Typically it's hard to measure any single operation -- e.g. composing targets executes a cheap shader (low chance of ALU being the bottleneck), but puts a lot of pressure on texture fetching and an equal amount on ROP, making it hard to tell which of the two is the bottleneck.
Also, even within a single generation of GPUs, the difference in bandwidth between low and high-end models can differ by ~20x, meaning an operation that's ALU-bound on one model may be fetch-bound on another model.
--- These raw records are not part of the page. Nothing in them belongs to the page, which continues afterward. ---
-- ==== Sys2Proof/Machine/Streaming.lean ====
section
/-! DEFINITION. The meanings of the streaming commands APPLY and RESET (41_engine.md R120, R127). -/

namespace Sys2Proof.Machine

/-- APPLY (R120): ENGINE_APPLY on the live delay lines; the result word is the output sample. -/
def execApply (x : Word) (s : State) : Host.Outcome State Fault Refusal :=
  let r := runDraw (engineApply s.design s.delayLine x) s.draws
  .next (respondOk r.1.1 { s with delayLine := r.1.2, draws := r.2 })

/-- RESET (R127): every delay line zeroed, nothing else touched. -/
def execReset (s : State) : Host.Outcome State Fault Refusal :=
  .next (respondOk 0 { s with delayLine := WordMem.zeros })

end Sys2Proof.Machine
end

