-- ==== Sys2Proof/Machine/Step.lean ====
section
/-! DEFINITION. One step: the host's next move. A command is accepted once the response before it has been transferred
(30_encoding.md R73), decoded and executed to its own response (R72, 20_memory.md R55); a word that is no command ends
with its error status (R77, R78); `rst` resets (R220); with no move the block is idle and keeps all state
(60_exceptions.md R209). Log entry 4. -/

namespace Sys2Proof.Machine

def step (s : State) : Host.Outcome State Fault Refusal :=
  match nextEvent s with
  | none => .next s
  | some (.reset, t) => .next (hardReset t)
  | some (.takeResponse, t) => .next (takeResponse t)
  | some (.command c, t) =>
    match decode c with
    | .ok i => exec i (takeResponse t)
    | .error e => .next (raiseErr (decodeErrKind e) (takeResponse t))

/-- `s` with the command numbered as the opcode table numbers it presented next on the command port. Log entries 5, 9. -/
def State.withFetchWord (s : State) (nbits w : Nat) : State :=
  pushEvent (.command (commandOfTableWord nbits w)) s

end Sys2Proof.Machine
end

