/-! ## The load (R147) -/

/-- A loop that writes an index at one round alone leaves that round's word there. -/
theorem read_foldl_write_once {bound : Nat} (ix : Nat → Nat) (value : Nat → Word) (m : WordMem) (hwf : m.wf = true)
    (hix : ∀ n, ix n < bound) (q n₀ : Nat) (N : Nat) (honce : ∀ n, n < N → (ix n = q ↔ n = n₀)) (h₀ : n₀ < N) :
    ((List.range N).foldl (fun m n => m.write (ix n) (value n)) m).read q = value n₀ := by
  induction N with
  | zero => omega
  | succ N ih =>
    rw [List.range_succ, List.foldl_append, List.foldl_cons, List.foldl_nil,
      WordMem.read_write _ _ _ _ (foldl_write_keeps (keptBelow_wf bound) ix value _ (fun n _ => hix n) m hwf)]
    split
    case isTrue h => rw [(honce N (Nat.lt_succ_self N)).mp h]
    case isFalse h =>
      rw [honce N (Nat.lt_succ_self N)] at h
      exact ih (fun n hn => honce n (by omega)) (by omega)

theorem fftLoad_re {ir : WordMem} {l : Nat} {z : WordMem × WordMem} (hwf : z.1.wf = true) {q : Nat} (hq : q < 2 ^ l) :
    (fftLoad ir l z).1.read q = ir.read (bitrev q l) :=
  read_foldl_write_once (fun n => bitrev n l) ir.read z.1 hwf (fun n => bitrev_lt n l) q (bitrev q l) (2 ^ l)
    (fun _ hn => bitrev_eq_iff hn hq) (bitrev_lt q l)

theorem fftLoad_im {ir : WordMem} {l : Nat} {z : WordMem × WordMem} (hwf : z.2.wf = true) {q : Nat} (hq : q < 2 ^ l) :
    (fftLoad ir l z).2.read q = f0 :=
  (WordMem.read_fill z.2 (2 ^ l) (fun _ => f0) hwf q).trans (if_pos hq)

/-- Settles O39: bit `i` of a reversed index is bit `l - 1 - i` of the index, so reversing twice gives it back, and each
word of the load is written by one round alone. -/
theorem bitReversedLoad : Obligations.BitReversedLoad := by
  refine ⟨fun n l hn => ⟨bitrev_lt n l, bitrev_bitrev hn, testBit_bitrev n l⟩, fun ir l z hre him q => ?_⟩
  exact ⟨fun hq => ⟨fftLoad_re hre hq, fftLoad_im him hq⟩,
    fun hq => fftLoad_keeps ir l (keptBelow_read _ q _ hq) (keptBelow_read _ q _ hq) z rfl rfl⟩

end Sys2Proof.Machine
end

section
/-! PROOF. The butterfly and the stage: a stage gives every pair its butterfly once, on words no other butterfly of the stage
touches (42_analysis.md R149 to R152). -/

namespace Sys2Proof.Machine

/-! ## The butterfly (R151) -/

/-- The words of a file after the two writes a butterfly makes into it. -/
theorem read_write_pair {m : WordMem} (hwf : m.wf = true) {p q : Nat} (hpq : p ≠ q) (vq vp : Word) :
    ((m.write q vq).write p vp).read q = vq ∧ ((m.write q vq).write p vp).read p = vp ∧
      ∀ i, i ≠ p → i ≠ q → ((m.write q vq).write p vp).read i = m.read i := by
  have hq := WordMem.wf_write m q vq hwf
  refine ⟨?_, ?_, fun i hp hq => ?_⟩
  · rw [WordMem.read_write_ne _ _ _ _ hpq, WordMem.read_write _ _ _ _ hwf, if_pos rfl]
  · rw [WordMem.read_write _ _ _ _ hq, if_pos rfl]
  · rw [WordMem.read_write_ne _ _ _ _ hp.symm, WordMem.read_write_ne _ _ _ _ hq.symm]

/-- Settles O40: the operations in their order, then the two writes into each half. -/
theorem butterflyResult : Obligations.ButterflyResult := by
  intro p q wr wi z n hpq hre him r
  have h : Yields (butterfly p q wr wi z) r := ⟨n, rfl⟩
  clear_value r
  obtain ⟨a, ha, h⟩ := h.bind
  obtain ⟨b, hb, h⟩ := h.bind
  obtain ⟨tr, htr, h⟩ := h.bind
  obtain ⟨c, hc, h⟩ := h.bind
  obtain ⟨e, he, h⟩ := h.bind
  obtain ⟨ti, hti, h⟩ := h.bind
  obtain ⟨rq, hrq, h⟩ := h.bind
  obtain ⟨iq, hiq, h⟩ := h.bind
  obtain ⟨rp, hrp, h⟩ := h.bind
  obtain ⟨ip, hip, h⟩ := h.bind
  obtain rfl := (yields_pure_iff _ _).mp h
  obtain ⟨hreq, hrep, hrei⟩ := read_write_pair hre hpq rq rp
  obtain ⟨himq, himp, himi⟩ := read_write_pair him hpq iq ip
  refine ⟨a, b, tr, c, e, ti, ha, hb, htr, hc, he, hti, ?_⟩
  rw [hreq, himq, hrep, himp]
  exact ⟨hrq, hiq, hrp, hip, fun i hp hq => ⟨hrei i hp hq, himi i hp hq⟩⟩

/-- A butterfly reads its pair alone: on buffers with the same pair it writes the same words and draws the same. -/
theorem butterfly_congr {p q : Nat} {z w : WordMem × WordMem} (hrep : w.1.read p = z.1.read p)
    (himp : w.2.read p = z.2.read p) (hreq : w.1.read q = z.1.read q) (himq : w.2.read q = z.2.read q) (wr wi : Word)
    (n : Nat) :
    ∃ rq rp iq ip k,
      runDraw (butterfly p q wr wi z) n = (((z.1.write q rq).write p rp, (z.2.write q iq).write p ip), k) ∧
      runDraw (butterfly p q wr wi w) n = (((w.1.write q rq).write p rp, (w.2.write q iq).write p ip), k) := by
  simp only [butterfly, runDraw_bind, runDraw_pure, hrep, himp, hreq, himq]
  exact ⟨_, _, _, _, _, rfl, rfl⟩

/-! ## A pair in the course of a stage -/

/-- `w` is canonical and holds the words of `z` at `p` and `q`. -/
structure HoldsPair (p q : Nat) (z w : WordMem × WordMem) : Prop where
  re_wf : w.1.wf = true
  im_wf : w.2.wf = true
  re_low : w.1.read p = z.1.read p
  im_low : w.2.read p = z.2.read p
  re_high : w.1.read q = z.1.read q
  im_high : w.2.read q = z.2.read q

/-- The pair's own butterfly gives what it gives on `z`. -/
theorem HoldsPair.own {p q : Nat} {z w : WordMem × WordMem} (h : HoldsPair p q z w) (hpq : p ≠ q) (hre : z.1.wf = true)
    (him : z.2.wf = true) (wr wi : Word) (n : Nat) :
    HoldsPair p q (runDraw (butterfly p q wr wi z) n).1 (runDraw (butterfly p q wr wi w) n).1 := by
  obtain ⟨rq, rp, iq, ip, k, hz, hw⟩ := butterfly_congr h.re_low h.im_low h.re_high h.im_high wr wi n
  obtain ⟨zreq, zrep, -⟩ := read_write_pair hre hpq rq rp
  obtain ⟨zimq, zimp, -⟩ := read_write_pair him hpq iq ip
  obtain ⟨wreq, wrep, -⟩ := read_write_pair h.re_wf hpq rq rp
  obtain ⟨wimq, wimp, -⟩ := read_write_pair h.im_wf hpq iq ip
  rw [hz, hw]
  exact ⟨WordMem.wf_write _ _ _ (WordMem.wf_write _ _ _ h.re_wf), WordMem.wf_write _ _ _ (WordMem.wf_write _ _ _ h.im_wf),
    wrep.trans zrep.symm, wimp.trans zimp.symm, wreq.trans zreq.symm, wimq.trans zimq.symm⟩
There's a careful balance between fetch latencies (and the GPUs bandwidth), the number of temp registers required by a shader (and the size of the GPU's register file) and the amount of non-fetch (ALU) work (and the GPU's speed at ALU work).
e.g. if a shader is fetch-bound, then decreasing temp-reg usage (or increasing the GPU's reg file size) might remove that bottleneck. In the same situation, you may be able to add more ALU work "for free" (assuming you don't add more temp-registers as well), or you might be able to assume that when moving to a GPU with lower ALU-speed, then performance won't be affected.
on another GPU (AMD..something).. everything is changing (more or less slightly)..
What do you mean exactly? The timings change run-to-run, as in they're random? Or they've changed from the previous GPU? Or they change based on some API state that's set?
I've heard about certain drivers re-compiling the current shader program(s) if the user software changes constant register values.
Thanks for your replies!
first of all i'll try to explain what i'm doing ;)
in general.. . it's an augmented reality application.. so there are some steps to perform..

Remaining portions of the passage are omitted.